───── Data records ─────

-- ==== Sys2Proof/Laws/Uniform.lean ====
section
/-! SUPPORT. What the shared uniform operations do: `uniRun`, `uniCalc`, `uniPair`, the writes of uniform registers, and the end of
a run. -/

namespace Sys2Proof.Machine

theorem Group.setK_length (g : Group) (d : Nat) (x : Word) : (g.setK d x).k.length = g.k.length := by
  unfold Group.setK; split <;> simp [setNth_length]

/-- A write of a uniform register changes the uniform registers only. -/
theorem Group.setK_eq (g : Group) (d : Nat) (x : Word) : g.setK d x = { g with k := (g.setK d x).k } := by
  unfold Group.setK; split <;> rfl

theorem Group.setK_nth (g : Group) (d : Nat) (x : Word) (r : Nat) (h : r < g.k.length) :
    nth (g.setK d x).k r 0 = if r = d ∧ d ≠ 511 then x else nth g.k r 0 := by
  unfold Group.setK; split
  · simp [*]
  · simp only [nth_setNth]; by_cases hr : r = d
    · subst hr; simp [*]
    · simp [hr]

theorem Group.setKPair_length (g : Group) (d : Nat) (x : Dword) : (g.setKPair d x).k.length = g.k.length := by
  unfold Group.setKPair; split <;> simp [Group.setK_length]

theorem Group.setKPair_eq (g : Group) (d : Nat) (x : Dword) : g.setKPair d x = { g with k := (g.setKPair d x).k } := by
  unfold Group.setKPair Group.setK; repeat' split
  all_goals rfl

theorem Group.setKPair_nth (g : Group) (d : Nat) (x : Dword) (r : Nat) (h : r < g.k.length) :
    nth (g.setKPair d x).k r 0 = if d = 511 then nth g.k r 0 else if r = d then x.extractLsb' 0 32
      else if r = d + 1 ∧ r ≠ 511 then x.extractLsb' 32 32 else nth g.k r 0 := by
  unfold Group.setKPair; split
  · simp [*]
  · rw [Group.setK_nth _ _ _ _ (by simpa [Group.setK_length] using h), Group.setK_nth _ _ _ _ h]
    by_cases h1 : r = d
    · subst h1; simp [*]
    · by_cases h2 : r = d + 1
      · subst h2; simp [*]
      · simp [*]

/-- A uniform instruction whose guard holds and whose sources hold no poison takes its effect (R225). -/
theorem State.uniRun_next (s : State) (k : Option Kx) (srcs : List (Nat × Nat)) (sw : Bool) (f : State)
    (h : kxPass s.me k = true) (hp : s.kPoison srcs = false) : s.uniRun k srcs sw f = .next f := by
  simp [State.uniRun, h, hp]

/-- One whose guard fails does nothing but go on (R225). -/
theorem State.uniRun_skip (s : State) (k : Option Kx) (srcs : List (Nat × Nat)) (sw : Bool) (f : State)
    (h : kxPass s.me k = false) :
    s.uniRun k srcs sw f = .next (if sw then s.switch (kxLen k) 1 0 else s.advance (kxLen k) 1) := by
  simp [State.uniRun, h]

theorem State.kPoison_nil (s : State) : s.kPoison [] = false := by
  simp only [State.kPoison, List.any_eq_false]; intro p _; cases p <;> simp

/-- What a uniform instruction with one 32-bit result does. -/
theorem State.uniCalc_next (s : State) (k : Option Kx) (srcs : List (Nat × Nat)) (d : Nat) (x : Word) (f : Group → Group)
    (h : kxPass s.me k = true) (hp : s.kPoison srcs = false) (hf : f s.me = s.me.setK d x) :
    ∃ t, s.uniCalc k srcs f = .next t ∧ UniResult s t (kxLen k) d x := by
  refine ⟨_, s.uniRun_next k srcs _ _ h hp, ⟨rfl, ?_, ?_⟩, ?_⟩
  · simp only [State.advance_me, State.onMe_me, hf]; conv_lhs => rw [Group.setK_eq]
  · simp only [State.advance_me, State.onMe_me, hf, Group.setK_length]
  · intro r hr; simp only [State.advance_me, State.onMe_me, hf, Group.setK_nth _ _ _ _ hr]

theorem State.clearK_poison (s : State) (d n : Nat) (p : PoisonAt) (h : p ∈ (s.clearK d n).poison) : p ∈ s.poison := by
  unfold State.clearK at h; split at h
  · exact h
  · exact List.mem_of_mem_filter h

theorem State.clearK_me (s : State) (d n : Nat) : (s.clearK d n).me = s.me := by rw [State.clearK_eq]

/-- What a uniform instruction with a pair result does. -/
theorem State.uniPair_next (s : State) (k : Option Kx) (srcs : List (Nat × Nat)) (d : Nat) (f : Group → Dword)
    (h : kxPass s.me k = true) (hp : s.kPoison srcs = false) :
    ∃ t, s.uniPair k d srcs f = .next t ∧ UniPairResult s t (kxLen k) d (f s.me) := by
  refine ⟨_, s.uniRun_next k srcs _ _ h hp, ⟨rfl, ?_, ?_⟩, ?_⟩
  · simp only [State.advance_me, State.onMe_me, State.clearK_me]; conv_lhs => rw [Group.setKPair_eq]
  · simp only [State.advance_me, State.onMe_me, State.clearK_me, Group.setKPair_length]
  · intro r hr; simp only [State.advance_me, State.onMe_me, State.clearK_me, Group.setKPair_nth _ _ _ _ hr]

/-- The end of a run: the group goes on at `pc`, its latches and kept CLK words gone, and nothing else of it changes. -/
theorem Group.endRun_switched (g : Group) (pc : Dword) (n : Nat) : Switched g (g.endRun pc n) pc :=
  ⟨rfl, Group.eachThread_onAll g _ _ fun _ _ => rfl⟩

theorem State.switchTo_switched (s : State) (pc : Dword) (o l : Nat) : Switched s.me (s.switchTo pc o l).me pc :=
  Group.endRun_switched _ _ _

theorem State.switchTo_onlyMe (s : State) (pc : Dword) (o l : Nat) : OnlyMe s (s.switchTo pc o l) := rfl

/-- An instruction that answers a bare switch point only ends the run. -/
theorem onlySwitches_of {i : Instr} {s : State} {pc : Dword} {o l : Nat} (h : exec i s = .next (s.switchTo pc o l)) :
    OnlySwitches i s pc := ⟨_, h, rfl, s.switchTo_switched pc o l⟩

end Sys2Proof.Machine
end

─────
───── Data records ─────

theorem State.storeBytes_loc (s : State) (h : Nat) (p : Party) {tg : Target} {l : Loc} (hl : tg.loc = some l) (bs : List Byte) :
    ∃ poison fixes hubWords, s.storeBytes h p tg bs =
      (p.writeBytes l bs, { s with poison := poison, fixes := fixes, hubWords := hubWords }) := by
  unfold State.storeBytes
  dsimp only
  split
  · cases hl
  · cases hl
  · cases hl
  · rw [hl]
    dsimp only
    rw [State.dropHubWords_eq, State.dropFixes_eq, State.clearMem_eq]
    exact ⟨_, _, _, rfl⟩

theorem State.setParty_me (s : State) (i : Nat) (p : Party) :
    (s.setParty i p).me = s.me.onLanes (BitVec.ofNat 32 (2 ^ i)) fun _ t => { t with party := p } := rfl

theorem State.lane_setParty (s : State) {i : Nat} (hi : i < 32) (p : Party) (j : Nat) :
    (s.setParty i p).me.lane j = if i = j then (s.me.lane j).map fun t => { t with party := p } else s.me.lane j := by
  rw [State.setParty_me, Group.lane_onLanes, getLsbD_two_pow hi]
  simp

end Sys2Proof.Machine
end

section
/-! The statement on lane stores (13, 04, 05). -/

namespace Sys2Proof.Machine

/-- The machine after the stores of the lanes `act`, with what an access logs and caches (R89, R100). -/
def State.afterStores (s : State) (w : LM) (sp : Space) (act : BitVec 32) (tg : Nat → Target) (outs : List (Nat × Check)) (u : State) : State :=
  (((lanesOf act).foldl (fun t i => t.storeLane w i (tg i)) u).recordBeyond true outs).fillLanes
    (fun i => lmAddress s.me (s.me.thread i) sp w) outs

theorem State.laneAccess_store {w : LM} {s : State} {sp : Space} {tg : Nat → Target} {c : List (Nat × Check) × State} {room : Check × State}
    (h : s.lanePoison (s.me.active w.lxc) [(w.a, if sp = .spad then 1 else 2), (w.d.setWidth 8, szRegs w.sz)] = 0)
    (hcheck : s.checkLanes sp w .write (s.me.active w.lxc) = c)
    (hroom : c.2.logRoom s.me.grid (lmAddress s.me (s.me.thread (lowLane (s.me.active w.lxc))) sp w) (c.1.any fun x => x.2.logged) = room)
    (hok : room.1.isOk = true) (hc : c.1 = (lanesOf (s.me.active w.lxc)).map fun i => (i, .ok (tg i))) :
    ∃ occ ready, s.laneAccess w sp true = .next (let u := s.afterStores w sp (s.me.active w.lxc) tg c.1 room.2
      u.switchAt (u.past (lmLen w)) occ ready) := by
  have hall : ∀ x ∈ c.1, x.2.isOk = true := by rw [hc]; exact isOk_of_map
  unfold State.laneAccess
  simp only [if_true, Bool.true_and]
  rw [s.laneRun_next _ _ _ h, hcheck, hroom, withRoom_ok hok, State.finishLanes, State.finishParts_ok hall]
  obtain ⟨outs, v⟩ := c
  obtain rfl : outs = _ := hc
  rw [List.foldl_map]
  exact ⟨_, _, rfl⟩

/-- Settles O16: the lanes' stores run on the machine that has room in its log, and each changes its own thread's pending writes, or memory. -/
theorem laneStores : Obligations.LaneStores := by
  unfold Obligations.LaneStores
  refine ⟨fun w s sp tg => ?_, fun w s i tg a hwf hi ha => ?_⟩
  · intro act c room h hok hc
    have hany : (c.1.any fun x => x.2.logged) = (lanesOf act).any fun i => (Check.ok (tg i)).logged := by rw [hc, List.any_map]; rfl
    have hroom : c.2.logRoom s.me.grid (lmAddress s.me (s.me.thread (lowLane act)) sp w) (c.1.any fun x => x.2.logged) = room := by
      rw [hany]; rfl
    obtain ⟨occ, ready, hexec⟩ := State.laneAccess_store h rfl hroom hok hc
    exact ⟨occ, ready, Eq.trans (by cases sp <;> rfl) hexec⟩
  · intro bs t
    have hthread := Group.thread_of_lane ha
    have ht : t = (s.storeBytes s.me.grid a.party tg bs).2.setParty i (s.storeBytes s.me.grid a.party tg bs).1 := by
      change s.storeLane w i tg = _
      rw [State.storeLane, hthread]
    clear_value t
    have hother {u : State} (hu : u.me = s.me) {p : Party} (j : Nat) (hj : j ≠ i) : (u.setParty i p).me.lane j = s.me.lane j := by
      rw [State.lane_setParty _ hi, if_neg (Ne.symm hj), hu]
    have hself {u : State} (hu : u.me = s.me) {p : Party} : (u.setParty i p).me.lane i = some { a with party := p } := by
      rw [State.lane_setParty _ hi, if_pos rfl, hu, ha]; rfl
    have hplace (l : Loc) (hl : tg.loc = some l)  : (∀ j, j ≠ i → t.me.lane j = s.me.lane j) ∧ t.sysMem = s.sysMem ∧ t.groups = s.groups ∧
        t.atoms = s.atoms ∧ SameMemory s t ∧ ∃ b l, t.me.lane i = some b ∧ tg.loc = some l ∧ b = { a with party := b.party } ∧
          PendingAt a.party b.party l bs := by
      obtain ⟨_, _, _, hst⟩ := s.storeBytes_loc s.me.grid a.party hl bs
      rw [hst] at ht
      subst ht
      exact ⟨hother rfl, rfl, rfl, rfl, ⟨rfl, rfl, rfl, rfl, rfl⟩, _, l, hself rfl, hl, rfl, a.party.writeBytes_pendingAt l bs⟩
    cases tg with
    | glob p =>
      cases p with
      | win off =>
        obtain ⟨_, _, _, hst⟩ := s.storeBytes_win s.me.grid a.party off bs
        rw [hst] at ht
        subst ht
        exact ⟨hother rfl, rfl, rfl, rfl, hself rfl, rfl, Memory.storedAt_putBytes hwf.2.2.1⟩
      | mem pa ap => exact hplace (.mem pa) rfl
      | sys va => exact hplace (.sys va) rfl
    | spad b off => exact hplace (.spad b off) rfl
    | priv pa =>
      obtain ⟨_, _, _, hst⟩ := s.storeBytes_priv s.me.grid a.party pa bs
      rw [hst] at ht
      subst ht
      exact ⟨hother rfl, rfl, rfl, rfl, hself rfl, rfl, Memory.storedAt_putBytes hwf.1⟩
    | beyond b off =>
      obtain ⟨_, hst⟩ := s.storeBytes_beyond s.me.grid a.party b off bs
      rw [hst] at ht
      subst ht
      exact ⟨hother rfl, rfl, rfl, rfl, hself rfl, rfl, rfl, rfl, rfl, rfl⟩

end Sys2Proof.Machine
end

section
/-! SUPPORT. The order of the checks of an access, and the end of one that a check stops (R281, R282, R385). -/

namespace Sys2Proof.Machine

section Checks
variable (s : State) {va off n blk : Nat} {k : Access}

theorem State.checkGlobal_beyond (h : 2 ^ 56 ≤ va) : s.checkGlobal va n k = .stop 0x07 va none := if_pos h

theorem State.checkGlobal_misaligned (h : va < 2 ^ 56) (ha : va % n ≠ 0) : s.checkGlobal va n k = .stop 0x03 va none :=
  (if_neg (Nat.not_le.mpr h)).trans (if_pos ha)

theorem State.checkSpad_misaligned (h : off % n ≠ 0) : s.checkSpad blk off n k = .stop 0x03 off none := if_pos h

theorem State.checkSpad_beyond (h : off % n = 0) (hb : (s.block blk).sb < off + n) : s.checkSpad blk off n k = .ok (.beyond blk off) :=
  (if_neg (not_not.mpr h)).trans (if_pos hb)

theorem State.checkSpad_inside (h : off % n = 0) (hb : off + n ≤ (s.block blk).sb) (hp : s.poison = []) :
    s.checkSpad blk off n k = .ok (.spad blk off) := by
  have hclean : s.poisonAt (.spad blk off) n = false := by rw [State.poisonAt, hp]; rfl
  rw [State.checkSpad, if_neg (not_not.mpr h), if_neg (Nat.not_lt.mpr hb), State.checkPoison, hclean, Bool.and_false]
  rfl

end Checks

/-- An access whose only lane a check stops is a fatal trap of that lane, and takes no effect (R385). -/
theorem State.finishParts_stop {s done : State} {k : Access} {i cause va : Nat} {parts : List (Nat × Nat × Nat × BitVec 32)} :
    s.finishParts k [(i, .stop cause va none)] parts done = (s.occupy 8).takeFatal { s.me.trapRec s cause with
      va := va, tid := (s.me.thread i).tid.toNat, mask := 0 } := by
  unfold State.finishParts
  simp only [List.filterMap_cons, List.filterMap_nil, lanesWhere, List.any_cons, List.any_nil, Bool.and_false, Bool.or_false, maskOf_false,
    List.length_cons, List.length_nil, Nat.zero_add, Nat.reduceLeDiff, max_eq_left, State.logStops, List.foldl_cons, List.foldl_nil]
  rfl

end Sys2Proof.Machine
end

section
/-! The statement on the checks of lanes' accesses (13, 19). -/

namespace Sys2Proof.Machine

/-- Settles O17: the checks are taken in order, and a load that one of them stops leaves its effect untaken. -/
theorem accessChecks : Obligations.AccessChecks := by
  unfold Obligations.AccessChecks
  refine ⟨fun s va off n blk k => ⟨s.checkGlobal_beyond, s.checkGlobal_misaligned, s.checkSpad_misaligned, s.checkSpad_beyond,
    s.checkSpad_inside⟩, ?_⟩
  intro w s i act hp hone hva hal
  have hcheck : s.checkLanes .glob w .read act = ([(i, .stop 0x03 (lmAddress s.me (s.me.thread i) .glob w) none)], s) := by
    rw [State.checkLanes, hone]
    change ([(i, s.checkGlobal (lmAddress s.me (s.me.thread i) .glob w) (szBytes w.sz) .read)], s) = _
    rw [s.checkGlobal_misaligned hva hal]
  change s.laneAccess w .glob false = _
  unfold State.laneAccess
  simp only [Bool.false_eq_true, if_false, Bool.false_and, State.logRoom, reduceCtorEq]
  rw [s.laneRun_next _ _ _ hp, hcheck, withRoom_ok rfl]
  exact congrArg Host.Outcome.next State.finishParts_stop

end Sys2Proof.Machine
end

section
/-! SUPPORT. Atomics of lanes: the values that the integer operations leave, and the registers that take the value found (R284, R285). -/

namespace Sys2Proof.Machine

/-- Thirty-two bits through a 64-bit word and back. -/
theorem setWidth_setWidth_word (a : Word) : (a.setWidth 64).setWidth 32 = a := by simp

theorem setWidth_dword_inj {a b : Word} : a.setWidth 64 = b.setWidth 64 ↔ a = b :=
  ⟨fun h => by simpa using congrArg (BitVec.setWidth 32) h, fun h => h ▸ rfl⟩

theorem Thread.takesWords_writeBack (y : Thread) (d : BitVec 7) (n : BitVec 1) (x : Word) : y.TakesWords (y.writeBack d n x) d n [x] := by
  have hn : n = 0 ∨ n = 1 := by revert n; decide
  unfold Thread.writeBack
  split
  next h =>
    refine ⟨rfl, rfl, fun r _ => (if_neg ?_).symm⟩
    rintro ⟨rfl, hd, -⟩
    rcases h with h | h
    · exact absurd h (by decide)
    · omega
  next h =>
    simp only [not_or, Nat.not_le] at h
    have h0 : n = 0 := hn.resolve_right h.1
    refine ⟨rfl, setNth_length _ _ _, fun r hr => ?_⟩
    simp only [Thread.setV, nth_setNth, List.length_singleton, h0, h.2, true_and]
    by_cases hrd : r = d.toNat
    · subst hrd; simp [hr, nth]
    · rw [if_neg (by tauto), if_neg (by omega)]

─────

▶ _Task details_
Begin at the line above that has "-- ==== Sys2Proof/Laws/Uniform.lean" and stop after the line that has "theorem Group.setK_nth (g", copying each line exactly and adding nothing else.

▶ _Reply to the task_
-- ==== Sys2Proof/Laws/Uniform.lean ====
section
/-! SUPPORT. What the shared uniform operations do: `uniRun`, `uniCalc`, `uniPair`, the writes of uniform registers, and the end of
a run. -/

namespace Sys2Proof.Machine

theorem Group.setK_length (g : Group) (d : Nat) (x : Word) : (g.setK d x).k.length = g.k.length := by
  unfold Group.setK; split <;> simp [setNth_length]

/-- A write of a uniform register changes the uniform registers only. -/
theorem Group.setK_eq (g : Group) (d : Nat) (x : Word) : g.setK d x = { g with k := (g.setK d x).k } := by
  unfold Group.setK; split <;> rfl

theorem Group.setK_nth (g : Group) (d : Nat) (x : Word) (r : Nat) (h : r < g.k.length) :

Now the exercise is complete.